# [WHAT TO PRODUCE]
Repeat the records below line by line, exactly, finishing on the line that contains "(c : Instr)".

# [GIVEN ENTRIES]
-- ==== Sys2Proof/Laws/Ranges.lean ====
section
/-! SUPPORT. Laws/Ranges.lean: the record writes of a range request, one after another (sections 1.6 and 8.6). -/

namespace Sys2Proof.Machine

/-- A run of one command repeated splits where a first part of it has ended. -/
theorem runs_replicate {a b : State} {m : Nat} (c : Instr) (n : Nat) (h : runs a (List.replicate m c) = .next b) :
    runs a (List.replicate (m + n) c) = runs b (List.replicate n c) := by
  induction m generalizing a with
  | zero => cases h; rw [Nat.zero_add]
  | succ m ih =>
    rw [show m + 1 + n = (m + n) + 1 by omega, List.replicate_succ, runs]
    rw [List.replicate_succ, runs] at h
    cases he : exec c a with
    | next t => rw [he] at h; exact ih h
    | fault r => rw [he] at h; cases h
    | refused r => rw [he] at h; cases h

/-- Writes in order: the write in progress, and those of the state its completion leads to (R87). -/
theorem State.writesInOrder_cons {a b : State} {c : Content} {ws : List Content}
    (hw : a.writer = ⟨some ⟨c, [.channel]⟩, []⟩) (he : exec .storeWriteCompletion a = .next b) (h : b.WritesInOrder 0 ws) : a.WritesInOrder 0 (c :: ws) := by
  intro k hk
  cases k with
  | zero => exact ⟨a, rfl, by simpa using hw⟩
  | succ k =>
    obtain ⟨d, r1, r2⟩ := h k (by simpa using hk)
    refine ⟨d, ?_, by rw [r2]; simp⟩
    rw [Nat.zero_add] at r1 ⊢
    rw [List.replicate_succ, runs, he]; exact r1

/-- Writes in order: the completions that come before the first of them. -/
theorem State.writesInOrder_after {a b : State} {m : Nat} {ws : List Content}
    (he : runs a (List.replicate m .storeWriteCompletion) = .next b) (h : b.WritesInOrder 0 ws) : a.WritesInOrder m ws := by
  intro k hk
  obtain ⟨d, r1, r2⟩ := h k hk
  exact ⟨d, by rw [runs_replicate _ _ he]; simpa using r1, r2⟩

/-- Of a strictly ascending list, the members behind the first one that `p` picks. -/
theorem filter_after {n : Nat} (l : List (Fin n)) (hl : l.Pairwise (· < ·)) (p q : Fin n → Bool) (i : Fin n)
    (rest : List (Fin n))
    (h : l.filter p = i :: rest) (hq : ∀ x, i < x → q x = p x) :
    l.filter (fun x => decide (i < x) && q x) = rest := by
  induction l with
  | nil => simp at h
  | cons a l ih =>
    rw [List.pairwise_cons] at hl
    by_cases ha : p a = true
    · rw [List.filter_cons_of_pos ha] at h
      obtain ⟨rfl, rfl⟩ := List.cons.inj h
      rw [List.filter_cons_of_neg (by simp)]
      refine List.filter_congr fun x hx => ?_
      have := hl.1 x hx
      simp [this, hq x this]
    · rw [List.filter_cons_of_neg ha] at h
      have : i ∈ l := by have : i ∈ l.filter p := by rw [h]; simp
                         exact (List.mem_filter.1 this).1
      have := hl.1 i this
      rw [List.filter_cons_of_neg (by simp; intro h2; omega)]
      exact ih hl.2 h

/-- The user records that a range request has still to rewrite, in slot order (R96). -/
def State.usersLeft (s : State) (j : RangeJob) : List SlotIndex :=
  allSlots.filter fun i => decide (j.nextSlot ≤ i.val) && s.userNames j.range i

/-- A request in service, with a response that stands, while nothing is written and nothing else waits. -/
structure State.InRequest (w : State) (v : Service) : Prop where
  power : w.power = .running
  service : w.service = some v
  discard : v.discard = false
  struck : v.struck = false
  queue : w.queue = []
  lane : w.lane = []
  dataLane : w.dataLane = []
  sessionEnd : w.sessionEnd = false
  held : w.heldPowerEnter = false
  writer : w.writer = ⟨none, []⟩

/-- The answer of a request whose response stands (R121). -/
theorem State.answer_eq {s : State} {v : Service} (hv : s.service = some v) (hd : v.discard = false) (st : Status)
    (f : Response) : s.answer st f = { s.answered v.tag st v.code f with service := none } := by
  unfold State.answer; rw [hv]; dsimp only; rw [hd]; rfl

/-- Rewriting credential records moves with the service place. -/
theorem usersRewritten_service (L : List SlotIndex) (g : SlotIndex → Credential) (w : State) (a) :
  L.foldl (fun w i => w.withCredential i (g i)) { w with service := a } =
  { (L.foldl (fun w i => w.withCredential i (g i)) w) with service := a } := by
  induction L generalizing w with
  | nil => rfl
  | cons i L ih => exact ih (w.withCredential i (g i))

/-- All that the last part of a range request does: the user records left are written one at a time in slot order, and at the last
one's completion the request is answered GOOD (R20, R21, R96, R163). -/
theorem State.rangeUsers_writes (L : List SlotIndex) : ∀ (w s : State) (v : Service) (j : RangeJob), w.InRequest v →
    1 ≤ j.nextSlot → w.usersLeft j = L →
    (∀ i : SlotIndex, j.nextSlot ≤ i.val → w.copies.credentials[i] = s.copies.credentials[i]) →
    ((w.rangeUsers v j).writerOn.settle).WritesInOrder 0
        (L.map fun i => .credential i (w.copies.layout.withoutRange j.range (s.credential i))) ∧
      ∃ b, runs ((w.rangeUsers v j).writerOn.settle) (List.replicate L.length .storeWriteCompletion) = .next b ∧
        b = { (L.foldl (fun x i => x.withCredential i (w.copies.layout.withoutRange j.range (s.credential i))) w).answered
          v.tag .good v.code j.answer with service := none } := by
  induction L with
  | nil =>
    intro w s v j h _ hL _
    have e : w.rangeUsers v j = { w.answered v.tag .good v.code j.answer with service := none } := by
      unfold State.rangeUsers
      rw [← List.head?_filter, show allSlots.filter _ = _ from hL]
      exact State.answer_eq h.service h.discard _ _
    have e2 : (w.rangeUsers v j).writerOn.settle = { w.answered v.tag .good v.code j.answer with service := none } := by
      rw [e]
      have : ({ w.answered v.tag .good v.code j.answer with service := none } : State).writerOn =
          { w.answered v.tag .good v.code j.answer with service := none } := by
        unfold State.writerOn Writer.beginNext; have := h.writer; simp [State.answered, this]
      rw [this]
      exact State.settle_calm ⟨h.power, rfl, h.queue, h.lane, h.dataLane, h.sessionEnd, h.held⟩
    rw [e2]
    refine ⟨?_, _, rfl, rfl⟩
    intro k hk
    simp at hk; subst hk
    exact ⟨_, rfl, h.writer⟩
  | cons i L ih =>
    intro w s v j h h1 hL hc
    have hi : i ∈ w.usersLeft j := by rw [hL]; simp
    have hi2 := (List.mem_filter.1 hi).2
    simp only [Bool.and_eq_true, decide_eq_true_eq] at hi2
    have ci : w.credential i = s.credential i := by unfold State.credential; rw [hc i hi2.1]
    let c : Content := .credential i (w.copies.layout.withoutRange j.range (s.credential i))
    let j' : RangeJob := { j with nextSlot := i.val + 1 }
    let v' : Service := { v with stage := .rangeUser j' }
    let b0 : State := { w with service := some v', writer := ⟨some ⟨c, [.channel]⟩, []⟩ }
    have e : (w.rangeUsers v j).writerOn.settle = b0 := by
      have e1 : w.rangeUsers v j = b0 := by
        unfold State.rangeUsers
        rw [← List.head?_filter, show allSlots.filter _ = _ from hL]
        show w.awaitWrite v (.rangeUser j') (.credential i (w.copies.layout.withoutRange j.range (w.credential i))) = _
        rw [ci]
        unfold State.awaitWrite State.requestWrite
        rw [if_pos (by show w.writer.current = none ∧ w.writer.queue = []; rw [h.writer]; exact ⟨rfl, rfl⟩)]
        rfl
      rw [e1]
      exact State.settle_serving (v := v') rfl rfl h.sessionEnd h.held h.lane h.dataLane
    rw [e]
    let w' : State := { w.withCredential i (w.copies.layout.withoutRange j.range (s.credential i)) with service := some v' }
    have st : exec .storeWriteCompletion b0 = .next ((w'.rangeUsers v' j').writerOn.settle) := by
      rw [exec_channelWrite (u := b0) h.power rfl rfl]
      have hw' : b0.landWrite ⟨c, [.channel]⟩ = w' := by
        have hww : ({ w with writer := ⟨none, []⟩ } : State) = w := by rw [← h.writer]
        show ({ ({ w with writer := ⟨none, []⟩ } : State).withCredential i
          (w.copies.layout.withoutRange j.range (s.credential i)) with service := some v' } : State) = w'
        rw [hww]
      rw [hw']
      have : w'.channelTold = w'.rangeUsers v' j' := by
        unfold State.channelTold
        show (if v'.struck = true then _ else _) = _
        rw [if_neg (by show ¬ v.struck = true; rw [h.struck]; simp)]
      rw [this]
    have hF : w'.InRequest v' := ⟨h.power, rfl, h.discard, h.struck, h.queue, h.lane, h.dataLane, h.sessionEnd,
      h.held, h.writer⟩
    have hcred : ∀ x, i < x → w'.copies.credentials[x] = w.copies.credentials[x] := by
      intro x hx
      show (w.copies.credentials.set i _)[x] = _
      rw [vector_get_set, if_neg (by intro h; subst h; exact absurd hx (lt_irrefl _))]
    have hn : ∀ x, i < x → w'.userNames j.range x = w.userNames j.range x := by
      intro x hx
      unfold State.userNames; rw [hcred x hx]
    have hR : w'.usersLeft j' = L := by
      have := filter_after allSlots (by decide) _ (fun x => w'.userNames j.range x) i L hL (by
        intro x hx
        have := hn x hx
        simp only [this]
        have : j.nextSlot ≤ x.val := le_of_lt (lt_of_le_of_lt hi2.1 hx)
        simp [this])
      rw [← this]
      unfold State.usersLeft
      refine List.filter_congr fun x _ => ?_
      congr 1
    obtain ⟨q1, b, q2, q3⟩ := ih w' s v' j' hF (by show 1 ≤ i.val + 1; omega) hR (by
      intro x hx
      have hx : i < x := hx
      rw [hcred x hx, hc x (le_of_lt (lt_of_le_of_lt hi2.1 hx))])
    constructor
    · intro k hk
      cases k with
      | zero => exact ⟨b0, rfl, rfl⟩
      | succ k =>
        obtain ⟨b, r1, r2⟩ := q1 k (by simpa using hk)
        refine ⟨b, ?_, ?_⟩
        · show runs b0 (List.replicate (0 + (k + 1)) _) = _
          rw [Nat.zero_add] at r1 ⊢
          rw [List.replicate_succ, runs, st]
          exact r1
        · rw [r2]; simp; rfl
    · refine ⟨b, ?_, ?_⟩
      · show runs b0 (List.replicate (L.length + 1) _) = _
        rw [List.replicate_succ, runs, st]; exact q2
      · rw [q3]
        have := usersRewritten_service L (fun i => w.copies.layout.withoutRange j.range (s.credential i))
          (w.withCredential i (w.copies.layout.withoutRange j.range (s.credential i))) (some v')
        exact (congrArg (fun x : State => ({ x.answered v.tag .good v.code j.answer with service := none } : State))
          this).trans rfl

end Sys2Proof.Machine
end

# [RESULT BELOW]
-- ==== Sys2Proof/Laws/Ranges.lean ====
section
/-! SUPPORT. Laws/Ranges.lean: the record writes of a range request, one after another (sections 1.6 and 8.6). -/

namespace Sys2Proof.Machine

/-- A run of one command repeated splits where a first part of it has ended. -/
theorem runs_replicate {a b : State} {m : Nat} (c : Instr) (n : Nat) (h : runs a (List.replicate m c) = .next b) :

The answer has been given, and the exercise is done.